> _Work request_: Across the entries below, tally every line that holds the word "sqAt". Give only the tally.

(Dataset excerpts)

============================================================

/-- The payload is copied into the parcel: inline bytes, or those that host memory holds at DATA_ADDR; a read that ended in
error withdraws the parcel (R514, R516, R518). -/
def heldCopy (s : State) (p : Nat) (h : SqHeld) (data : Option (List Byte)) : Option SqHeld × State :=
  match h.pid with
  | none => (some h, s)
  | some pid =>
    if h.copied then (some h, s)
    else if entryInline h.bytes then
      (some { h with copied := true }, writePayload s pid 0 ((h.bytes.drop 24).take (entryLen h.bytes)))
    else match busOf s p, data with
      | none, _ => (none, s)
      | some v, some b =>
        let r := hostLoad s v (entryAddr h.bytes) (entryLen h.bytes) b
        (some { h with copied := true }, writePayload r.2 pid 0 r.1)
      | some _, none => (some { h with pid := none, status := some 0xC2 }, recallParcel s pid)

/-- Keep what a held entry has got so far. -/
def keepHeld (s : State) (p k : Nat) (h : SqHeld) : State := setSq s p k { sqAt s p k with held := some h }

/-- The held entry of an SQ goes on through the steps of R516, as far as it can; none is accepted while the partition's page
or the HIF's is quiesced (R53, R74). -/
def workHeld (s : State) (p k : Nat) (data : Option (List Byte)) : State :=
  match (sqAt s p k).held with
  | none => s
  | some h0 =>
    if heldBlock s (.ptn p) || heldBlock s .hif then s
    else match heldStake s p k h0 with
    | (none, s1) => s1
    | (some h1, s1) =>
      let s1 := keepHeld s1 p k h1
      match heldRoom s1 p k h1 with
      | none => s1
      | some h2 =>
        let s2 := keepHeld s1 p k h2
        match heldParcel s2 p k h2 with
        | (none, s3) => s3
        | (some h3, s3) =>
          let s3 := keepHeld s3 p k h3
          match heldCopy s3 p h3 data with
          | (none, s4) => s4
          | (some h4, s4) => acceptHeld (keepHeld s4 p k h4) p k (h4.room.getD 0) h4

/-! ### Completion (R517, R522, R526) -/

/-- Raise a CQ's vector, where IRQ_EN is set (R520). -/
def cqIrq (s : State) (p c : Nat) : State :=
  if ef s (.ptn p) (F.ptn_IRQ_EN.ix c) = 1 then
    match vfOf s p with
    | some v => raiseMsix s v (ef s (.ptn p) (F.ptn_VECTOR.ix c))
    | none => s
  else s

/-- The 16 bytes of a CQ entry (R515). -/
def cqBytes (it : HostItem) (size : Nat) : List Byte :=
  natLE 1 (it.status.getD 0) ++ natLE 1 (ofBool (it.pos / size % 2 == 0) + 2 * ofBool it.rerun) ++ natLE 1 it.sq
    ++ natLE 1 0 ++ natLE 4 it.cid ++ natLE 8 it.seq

============================================================

> _Exercise solution_: 2